Exercise:
Going down the data below, set down exactly the line with "(hx : execCommonStart" and each line after it through the line with "(hx : execStreamTxSet"; no other lines.

Collected data:
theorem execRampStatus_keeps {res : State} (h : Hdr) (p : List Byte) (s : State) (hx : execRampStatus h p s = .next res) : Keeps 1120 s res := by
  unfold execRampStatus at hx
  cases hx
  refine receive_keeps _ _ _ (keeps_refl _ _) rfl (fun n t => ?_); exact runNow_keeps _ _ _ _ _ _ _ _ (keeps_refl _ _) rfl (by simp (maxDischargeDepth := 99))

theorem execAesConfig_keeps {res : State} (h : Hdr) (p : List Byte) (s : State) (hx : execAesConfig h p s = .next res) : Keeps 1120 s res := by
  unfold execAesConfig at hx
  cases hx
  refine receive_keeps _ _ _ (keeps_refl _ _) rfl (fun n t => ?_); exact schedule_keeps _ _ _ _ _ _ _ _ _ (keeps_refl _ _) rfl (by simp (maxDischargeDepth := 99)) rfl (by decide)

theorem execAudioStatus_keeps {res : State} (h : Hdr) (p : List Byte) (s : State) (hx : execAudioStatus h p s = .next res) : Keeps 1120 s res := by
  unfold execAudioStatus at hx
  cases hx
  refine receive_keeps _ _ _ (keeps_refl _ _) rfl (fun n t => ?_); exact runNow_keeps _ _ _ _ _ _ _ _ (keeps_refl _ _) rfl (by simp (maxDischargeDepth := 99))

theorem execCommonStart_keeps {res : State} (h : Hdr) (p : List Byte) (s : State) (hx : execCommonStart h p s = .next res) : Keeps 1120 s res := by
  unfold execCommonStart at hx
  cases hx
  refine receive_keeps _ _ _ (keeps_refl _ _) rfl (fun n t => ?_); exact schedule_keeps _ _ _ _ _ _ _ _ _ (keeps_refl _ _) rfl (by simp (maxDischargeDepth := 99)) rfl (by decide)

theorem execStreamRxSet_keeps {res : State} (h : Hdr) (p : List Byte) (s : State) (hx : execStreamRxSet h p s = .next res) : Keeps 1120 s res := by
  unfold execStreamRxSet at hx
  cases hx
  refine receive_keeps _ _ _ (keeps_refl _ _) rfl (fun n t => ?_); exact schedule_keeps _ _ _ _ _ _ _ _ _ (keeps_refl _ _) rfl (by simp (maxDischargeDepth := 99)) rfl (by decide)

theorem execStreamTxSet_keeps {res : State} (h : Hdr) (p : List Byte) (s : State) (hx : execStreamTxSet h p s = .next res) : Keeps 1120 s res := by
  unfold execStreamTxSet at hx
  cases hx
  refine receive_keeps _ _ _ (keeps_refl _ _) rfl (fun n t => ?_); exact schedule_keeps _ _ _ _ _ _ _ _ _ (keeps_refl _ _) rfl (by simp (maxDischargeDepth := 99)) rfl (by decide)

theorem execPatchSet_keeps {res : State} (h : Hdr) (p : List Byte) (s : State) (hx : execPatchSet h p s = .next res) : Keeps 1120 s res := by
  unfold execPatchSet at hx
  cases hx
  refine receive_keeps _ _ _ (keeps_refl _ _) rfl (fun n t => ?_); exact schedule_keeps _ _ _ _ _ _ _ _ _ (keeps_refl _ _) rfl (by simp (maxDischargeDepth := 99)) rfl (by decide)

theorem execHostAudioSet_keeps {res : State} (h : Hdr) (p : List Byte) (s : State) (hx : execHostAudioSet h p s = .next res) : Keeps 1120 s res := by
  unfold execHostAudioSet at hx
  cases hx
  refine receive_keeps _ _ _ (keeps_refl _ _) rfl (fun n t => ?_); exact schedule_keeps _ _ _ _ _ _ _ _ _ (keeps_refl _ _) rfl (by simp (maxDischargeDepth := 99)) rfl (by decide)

...

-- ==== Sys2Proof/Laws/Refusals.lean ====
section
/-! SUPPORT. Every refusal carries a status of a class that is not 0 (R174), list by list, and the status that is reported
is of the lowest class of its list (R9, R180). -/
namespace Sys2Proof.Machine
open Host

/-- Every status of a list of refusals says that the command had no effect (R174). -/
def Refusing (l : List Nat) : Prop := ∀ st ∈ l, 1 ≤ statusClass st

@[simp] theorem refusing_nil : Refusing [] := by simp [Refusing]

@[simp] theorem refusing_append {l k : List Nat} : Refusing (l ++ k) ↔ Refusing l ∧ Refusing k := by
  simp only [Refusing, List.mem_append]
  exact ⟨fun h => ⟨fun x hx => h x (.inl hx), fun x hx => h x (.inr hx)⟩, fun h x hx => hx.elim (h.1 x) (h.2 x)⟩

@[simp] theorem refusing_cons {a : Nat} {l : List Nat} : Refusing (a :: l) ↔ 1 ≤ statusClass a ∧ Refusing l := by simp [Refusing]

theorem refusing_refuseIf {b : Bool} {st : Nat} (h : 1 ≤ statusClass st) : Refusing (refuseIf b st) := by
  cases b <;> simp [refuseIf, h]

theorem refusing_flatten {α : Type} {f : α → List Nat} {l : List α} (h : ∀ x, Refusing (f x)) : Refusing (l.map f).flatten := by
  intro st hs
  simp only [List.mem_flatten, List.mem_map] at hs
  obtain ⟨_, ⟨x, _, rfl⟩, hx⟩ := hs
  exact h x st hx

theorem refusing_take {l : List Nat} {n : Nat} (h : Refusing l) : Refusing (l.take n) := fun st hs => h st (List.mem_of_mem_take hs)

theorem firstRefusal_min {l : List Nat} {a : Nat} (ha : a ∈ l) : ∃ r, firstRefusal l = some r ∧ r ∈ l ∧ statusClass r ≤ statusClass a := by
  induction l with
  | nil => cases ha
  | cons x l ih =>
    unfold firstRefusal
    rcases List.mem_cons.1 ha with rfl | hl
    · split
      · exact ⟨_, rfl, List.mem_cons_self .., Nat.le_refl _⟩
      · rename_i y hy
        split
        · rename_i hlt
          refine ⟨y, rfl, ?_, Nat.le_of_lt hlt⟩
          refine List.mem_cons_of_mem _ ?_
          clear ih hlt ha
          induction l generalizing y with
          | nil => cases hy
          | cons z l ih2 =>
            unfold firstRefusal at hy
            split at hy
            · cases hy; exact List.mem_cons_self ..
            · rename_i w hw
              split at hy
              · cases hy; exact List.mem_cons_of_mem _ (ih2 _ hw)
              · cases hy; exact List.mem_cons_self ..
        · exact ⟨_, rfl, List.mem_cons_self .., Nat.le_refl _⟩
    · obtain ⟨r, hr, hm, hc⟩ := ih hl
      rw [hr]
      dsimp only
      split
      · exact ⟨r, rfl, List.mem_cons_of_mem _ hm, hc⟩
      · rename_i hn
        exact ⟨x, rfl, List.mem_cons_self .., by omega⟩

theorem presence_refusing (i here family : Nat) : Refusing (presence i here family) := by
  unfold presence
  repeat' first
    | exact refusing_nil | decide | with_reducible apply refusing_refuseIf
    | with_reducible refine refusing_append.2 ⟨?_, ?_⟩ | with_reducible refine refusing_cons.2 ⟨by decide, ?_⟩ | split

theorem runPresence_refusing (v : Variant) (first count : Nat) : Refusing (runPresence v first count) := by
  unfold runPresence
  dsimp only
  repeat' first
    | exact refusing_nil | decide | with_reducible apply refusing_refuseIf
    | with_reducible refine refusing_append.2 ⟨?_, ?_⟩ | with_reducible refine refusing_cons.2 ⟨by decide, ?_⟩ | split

Answer to the exercise:
theorem execCommonStart_keeps {res : State} (h : Hdr) (p : List Byte) (s : State) (hx : execCommonStart h p s = .next res) : Keeps 1120 s res := by
  unfold execCommonStart at hx
  cases hx
  refine receive_keeps _ _ _ (keeps_refl _ _) rfl (fun n t => ?_); exact schedule_keeps _ _ _ _ _ _ _ _ _ (keeps_refl _ _) rfl (by simp (maxDischargeDepth := 99)) rfl (by decide)

theorem execStreamRxSet_keeps {res : State} (h : Hdr) (p : List Byte) (s : State) (hx : execStreamRxSet h p s = .next res) : Keeps 1120 s res := by
  unfold execStreamRxSet at hx
  cases hx
  refine receive_keeps _ _ _ (keeps_refl _ _) rfl (fun n t => ?_); exact schedule_keeps _ _ _ _ _ _ _ _ _ (keeps_refl _ _) rfl (by simp (maxDischargeDepth := 99)) rfl (by decide)

theorem execStreamTxSet_keeps {res : State} (h : Hdr) (p : List Byte) (s : State) (hx : execStreamTxSet h p s = .next res) : Keeps 1120 s res := by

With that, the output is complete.